Your response must be made up of each line in the data below that contains the string "hfin".

Collected data
....

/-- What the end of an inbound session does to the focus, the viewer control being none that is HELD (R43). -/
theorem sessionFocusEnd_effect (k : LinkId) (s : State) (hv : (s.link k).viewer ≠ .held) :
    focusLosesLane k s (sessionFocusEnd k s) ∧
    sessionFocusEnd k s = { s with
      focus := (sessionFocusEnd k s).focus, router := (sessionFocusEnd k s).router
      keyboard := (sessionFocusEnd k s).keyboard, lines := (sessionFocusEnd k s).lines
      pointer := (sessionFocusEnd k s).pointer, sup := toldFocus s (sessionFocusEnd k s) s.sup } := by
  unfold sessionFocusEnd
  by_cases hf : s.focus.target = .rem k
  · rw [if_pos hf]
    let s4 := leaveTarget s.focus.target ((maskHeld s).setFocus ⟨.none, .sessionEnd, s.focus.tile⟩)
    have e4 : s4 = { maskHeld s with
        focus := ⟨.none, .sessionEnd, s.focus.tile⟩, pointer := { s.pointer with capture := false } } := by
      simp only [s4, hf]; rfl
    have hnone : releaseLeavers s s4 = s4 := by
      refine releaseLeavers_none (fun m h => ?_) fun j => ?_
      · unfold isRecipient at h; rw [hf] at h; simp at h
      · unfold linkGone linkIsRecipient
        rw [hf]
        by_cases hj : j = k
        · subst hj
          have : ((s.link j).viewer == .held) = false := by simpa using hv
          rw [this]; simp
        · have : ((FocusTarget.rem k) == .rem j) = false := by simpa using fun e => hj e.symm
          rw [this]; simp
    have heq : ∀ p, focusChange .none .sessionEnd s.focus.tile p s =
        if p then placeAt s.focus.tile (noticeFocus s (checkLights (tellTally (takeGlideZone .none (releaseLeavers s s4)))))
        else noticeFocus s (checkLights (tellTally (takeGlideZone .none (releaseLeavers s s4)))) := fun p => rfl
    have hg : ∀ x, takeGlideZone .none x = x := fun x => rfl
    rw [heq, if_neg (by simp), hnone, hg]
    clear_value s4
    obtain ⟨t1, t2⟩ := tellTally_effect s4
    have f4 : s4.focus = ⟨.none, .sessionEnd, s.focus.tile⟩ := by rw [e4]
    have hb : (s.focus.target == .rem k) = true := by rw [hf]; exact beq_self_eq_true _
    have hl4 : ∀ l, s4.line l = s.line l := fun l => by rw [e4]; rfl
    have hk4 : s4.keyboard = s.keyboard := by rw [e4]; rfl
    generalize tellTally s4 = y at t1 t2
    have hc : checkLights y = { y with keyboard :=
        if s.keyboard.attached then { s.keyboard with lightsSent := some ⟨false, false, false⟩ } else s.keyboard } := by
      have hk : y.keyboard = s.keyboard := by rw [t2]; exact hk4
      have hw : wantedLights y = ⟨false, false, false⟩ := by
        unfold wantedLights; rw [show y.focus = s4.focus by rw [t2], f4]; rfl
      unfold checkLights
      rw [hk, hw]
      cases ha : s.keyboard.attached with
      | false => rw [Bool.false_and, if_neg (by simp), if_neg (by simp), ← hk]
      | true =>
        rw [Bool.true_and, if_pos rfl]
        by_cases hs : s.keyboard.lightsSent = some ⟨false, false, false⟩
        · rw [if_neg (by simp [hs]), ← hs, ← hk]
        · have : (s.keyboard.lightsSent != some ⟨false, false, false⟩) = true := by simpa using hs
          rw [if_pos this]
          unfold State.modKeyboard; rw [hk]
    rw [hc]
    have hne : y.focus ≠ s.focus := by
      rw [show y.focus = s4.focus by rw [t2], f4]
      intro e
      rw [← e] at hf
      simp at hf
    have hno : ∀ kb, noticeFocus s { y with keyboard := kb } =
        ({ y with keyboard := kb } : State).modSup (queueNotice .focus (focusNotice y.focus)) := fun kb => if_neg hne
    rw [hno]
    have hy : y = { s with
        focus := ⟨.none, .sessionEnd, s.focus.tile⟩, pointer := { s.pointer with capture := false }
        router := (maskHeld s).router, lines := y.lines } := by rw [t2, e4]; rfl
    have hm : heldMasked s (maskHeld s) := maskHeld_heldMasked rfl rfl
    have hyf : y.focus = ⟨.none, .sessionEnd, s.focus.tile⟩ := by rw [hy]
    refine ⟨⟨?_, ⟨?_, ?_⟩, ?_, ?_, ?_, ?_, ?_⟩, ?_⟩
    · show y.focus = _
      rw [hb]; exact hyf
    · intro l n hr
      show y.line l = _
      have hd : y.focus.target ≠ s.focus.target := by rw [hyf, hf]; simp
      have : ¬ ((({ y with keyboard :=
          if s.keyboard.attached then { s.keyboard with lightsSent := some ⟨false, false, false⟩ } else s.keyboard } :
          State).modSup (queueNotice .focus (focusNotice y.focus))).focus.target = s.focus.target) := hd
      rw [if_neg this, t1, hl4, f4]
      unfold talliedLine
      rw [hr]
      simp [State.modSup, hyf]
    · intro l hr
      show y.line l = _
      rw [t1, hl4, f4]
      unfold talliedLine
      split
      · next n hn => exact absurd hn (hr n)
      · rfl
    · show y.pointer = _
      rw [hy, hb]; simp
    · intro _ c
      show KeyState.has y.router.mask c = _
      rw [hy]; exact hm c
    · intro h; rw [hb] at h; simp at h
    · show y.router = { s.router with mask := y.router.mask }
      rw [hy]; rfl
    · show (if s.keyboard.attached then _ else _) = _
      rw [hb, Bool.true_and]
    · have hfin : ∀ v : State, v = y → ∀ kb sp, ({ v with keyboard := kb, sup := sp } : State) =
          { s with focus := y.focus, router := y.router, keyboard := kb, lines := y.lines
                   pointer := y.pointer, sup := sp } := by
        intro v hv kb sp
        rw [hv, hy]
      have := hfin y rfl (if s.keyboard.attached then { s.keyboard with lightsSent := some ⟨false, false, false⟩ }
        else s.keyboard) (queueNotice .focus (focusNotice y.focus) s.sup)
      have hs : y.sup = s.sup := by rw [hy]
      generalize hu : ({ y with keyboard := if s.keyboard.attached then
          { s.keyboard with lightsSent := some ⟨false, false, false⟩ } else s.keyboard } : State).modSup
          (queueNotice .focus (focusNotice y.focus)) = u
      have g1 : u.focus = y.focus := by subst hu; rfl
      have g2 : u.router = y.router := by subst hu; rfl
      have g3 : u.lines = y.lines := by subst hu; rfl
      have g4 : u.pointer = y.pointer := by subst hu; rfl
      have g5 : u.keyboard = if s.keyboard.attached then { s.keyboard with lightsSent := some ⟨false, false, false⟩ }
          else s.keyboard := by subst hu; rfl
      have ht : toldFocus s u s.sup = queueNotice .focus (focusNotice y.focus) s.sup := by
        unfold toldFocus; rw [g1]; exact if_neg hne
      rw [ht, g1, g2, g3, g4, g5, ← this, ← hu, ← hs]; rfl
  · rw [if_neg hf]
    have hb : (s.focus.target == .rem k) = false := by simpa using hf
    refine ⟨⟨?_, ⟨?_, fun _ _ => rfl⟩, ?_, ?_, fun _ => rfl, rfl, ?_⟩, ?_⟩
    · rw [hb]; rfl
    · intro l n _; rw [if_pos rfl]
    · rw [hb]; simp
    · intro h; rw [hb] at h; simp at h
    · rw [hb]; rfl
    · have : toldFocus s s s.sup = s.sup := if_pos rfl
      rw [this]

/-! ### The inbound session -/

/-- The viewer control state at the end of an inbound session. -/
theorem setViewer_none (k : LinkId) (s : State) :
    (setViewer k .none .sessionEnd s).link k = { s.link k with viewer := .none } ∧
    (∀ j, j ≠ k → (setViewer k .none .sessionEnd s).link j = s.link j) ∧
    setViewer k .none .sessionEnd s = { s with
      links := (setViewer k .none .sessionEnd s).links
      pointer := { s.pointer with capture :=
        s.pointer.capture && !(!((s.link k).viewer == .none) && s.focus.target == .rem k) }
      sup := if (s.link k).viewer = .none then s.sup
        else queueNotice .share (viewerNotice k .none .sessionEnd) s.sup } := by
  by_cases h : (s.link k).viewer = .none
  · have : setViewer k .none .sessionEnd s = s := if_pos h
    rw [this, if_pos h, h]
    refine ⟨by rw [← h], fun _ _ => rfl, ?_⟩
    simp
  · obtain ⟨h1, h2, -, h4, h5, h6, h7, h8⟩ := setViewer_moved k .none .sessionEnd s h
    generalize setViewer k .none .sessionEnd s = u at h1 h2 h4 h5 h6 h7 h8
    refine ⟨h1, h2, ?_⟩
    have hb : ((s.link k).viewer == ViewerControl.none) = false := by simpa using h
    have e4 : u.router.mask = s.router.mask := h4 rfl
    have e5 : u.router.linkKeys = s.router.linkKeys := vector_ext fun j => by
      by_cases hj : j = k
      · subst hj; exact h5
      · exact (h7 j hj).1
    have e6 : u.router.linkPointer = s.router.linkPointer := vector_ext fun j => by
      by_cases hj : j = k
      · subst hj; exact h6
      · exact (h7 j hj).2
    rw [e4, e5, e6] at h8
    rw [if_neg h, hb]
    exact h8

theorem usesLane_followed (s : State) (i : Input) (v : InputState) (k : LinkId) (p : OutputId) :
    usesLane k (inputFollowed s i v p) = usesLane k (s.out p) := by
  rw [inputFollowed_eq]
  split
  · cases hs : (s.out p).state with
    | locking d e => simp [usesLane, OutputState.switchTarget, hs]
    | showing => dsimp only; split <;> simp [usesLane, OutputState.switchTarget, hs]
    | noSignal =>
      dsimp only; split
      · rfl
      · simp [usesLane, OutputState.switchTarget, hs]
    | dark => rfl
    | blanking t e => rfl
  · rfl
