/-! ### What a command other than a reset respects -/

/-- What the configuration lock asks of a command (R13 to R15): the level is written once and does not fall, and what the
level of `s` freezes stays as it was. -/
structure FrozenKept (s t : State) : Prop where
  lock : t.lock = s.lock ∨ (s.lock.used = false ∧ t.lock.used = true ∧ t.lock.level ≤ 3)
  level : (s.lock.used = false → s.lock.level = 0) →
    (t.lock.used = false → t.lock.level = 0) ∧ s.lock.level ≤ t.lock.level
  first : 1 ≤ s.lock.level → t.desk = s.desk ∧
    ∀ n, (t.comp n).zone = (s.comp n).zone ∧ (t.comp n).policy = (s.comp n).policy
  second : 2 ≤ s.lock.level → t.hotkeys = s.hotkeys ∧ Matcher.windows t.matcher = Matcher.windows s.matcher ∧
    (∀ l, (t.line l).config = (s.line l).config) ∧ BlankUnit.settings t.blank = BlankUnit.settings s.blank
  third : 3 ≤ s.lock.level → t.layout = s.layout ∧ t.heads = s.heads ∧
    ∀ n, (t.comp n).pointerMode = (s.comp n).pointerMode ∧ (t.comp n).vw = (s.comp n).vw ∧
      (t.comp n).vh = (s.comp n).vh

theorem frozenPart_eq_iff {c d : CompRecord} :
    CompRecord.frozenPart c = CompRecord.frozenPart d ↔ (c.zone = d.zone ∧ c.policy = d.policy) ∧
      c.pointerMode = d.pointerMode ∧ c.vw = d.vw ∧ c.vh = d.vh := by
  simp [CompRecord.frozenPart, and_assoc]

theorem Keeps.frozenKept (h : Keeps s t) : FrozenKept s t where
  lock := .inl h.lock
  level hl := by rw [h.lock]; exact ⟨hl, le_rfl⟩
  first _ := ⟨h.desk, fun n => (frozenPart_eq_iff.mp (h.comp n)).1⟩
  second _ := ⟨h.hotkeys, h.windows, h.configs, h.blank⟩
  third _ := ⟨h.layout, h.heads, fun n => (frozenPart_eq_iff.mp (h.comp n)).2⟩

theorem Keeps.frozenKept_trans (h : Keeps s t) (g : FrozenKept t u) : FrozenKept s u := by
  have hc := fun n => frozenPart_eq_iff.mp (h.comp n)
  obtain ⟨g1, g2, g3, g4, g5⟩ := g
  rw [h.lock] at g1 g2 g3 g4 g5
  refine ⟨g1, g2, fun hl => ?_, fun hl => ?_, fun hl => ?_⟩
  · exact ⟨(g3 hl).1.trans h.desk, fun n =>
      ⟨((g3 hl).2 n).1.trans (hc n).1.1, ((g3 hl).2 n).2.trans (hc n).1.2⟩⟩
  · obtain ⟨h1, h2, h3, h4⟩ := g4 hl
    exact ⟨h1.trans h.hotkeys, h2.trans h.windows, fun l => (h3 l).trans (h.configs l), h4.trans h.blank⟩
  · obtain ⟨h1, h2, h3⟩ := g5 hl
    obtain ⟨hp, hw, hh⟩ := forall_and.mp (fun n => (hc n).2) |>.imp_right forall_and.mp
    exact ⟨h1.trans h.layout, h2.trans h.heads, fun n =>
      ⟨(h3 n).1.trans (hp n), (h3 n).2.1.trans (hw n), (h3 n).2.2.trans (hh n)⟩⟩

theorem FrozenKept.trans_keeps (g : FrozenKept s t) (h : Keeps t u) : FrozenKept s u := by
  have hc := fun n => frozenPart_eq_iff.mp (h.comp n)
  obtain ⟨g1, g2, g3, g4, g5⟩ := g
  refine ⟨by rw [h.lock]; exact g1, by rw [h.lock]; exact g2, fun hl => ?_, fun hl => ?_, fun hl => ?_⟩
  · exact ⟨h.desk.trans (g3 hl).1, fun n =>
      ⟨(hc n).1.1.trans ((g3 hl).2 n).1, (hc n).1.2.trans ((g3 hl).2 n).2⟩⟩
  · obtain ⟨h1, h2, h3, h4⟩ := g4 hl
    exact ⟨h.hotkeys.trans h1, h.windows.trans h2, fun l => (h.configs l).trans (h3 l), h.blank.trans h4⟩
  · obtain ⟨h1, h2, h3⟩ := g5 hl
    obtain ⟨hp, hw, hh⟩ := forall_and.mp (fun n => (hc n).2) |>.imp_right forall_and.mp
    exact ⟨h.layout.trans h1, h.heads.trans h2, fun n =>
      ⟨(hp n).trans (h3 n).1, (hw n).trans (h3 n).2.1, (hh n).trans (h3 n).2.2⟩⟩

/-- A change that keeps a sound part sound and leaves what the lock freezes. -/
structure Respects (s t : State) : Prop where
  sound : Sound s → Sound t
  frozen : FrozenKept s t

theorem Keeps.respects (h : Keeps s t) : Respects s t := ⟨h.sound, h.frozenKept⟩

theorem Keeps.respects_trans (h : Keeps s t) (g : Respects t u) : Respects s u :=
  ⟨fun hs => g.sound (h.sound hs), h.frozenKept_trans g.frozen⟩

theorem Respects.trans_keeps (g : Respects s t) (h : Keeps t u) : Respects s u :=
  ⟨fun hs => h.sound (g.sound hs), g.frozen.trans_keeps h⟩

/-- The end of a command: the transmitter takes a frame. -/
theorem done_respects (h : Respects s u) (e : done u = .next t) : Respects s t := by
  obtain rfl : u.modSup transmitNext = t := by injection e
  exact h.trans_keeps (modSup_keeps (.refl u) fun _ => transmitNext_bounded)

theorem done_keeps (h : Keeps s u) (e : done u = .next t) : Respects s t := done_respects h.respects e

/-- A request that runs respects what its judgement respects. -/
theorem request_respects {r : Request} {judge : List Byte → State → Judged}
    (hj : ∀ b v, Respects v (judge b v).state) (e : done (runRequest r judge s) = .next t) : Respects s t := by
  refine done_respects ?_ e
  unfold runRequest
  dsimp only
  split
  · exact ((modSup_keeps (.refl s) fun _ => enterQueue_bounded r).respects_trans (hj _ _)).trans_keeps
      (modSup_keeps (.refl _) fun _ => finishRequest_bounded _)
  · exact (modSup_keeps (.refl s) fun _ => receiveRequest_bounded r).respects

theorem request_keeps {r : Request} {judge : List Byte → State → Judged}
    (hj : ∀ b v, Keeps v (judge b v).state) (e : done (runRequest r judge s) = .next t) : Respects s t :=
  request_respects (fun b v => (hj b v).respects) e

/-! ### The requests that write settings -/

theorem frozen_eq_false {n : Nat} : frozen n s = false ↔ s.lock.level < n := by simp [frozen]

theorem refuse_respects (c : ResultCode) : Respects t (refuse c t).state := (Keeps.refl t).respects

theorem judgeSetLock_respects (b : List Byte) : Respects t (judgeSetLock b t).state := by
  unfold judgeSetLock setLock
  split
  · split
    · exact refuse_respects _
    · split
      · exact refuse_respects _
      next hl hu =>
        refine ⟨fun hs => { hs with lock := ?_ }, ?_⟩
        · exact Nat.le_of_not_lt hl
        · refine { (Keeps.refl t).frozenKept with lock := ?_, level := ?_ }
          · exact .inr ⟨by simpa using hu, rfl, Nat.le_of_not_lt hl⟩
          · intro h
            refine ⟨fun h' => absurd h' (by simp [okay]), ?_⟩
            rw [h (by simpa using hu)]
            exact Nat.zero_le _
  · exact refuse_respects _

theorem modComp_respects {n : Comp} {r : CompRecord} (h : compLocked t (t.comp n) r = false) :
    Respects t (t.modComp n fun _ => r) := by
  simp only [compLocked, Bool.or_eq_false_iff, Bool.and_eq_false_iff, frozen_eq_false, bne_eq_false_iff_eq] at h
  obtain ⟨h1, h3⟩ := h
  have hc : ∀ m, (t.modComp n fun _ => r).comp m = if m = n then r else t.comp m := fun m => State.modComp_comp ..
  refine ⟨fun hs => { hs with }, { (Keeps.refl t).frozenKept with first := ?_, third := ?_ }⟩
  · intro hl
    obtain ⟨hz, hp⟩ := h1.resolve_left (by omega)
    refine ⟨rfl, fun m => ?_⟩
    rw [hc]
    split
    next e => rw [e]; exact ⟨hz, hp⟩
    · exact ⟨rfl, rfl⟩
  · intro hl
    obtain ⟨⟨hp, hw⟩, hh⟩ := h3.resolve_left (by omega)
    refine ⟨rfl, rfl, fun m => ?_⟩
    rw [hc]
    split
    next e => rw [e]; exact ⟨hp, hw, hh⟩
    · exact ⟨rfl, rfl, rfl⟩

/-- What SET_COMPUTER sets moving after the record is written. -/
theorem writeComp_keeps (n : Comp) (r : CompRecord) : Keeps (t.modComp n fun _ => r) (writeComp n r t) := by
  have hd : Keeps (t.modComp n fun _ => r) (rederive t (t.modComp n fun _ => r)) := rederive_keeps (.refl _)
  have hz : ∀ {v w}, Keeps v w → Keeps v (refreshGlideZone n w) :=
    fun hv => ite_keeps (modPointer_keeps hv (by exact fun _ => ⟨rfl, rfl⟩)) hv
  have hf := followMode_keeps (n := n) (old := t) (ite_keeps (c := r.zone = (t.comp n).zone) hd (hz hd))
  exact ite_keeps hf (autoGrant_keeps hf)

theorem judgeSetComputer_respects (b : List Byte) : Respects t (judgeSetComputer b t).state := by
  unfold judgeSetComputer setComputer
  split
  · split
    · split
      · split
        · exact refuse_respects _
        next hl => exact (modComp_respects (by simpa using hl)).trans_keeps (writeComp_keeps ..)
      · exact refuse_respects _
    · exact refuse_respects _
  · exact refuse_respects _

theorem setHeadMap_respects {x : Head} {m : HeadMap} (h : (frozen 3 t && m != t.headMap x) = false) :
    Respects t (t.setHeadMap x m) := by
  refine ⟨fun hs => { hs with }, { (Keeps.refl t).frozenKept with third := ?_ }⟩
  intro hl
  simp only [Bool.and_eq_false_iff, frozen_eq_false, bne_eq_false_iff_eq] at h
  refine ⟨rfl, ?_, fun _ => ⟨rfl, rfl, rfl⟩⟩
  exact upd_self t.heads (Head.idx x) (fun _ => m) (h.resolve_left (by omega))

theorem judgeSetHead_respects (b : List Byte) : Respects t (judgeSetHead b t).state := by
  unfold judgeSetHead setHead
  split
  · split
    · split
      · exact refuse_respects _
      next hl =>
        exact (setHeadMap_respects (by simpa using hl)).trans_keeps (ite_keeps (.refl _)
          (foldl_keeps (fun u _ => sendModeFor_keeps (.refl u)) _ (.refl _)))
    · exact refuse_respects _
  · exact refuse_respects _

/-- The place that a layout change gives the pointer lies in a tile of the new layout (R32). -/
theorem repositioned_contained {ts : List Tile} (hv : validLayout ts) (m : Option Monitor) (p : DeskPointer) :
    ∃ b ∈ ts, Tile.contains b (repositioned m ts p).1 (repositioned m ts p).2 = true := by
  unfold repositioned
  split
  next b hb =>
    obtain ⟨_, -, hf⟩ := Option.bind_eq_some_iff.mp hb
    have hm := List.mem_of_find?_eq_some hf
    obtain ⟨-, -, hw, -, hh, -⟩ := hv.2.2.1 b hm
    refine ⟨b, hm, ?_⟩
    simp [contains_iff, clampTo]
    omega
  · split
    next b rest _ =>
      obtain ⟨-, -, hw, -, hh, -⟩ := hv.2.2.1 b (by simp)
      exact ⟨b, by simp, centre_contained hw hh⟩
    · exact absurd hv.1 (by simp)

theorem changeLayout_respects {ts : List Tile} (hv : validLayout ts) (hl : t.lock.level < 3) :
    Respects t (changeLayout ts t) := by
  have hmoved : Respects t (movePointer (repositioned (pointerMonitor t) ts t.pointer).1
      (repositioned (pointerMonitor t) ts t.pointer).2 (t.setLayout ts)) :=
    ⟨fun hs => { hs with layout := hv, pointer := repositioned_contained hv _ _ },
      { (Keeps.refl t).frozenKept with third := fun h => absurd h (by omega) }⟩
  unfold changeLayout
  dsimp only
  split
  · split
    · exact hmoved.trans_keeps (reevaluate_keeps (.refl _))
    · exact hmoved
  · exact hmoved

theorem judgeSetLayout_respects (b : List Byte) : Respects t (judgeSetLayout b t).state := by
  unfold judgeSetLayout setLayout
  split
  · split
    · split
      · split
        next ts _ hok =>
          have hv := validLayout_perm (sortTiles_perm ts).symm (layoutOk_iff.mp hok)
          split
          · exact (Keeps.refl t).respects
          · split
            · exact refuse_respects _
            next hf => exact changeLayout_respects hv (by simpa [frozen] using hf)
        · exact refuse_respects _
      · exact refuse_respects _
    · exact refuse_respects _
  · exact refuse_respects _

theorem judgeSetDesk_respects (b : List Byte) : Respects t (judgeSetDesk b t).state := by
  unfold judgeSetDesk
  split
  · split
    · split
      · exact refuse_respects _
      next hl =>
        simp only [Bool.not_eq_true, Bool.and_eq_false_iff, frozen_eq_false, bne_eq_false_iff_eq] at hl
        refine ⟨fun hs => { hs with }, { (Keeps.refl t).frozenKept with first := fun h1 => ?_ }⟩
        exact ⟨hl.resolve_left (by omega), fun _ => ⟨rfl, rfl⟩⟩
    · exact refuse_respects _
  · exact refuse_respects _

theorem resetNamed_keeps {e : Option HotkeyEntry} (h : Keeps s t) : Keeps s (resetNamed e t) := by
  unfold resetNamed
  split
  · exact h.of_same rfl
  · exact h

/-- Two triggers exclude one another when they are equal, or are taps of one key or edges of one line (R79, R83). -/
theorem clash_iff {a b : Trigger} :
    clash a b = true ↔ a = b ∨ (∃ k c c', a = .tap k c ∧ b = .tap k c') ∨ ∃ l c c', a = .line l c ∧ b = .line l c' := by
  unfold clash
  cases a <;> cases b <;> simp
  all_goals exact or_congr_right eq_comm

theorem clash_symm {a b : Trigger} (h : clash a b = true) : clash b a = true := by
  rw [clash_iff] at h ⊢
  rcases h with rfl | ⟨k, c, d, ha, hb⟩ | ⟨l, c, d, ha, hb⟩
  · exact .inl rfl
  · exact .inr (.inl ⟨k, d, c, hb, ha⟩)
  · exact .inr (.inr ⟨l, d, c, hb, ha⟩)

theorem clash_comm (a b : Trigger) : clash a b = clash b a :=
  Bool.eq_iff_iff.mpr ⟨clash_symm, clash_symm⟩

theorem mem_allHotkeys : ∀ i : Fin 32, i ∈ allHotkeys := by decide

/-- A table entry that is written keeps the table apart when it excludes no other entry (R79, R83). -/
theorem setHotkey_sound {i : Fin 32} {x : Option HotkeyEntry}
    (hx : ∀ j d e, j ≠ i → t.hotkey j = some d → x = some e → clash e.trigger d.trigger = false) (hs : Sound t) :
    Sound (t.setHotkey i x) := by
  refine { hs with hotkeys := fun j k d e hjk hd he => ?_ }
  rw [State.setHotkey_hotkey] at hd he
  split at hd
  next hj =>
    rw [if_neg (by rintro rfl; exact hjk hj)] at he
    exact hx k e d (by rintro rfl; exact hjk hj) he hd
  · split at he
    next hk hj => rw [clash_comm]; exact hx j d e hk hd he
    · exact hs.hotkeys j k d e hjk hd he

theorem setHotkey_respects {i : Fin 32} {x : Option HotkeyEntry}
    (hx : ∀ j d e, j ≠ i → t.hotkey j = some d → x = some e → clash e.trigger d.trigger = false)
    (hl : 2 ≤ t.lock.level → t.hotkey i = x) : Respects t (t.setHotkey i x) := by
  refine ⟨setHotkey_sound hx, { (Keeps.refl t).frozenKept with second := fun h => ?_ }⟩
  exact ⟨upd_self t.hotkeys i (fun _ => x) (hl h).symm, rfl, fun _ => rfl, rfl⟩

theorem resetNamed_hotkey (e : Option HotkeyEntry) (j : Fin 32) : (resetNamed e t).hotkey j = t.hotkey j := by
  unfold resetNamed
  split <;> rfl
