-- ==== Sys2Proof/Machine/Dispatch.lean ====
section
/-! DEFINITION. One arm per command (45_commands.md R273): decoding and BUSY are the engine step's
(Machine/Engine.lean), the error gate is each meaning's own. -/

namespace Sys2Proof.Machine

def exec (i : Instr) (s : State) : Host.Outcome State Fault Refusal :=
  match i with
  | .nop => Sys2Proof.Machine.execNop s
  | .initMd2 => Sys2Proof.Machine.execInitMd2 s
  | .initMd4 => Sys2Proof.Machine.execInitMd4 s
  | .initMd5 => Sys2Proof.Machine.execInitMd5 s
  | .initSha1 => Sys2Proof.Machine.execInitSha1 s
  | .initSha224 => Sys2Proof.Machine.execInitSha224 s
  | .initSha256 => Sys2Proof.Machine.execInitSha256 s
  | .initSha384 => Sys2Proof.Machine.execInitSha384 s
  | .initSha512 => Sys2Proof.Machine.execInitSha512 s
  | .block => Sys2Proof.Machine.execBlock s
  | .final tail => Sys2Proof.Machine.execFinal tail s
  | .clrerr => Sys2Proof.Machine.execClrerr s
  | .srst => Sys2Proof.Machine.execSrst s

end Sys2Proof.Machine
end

....

## [SOLUTION TO THE EXERCISE]
    · have hfin : ∀ v : State, v = y → ∀ kb sp, ({ v with keyboard := kb, sup := sp } : State) =
      have := hfin y rfl (if s.keyboard.attached then { s.keyboard with lightsSent := some ⟨false, false, false⟩ }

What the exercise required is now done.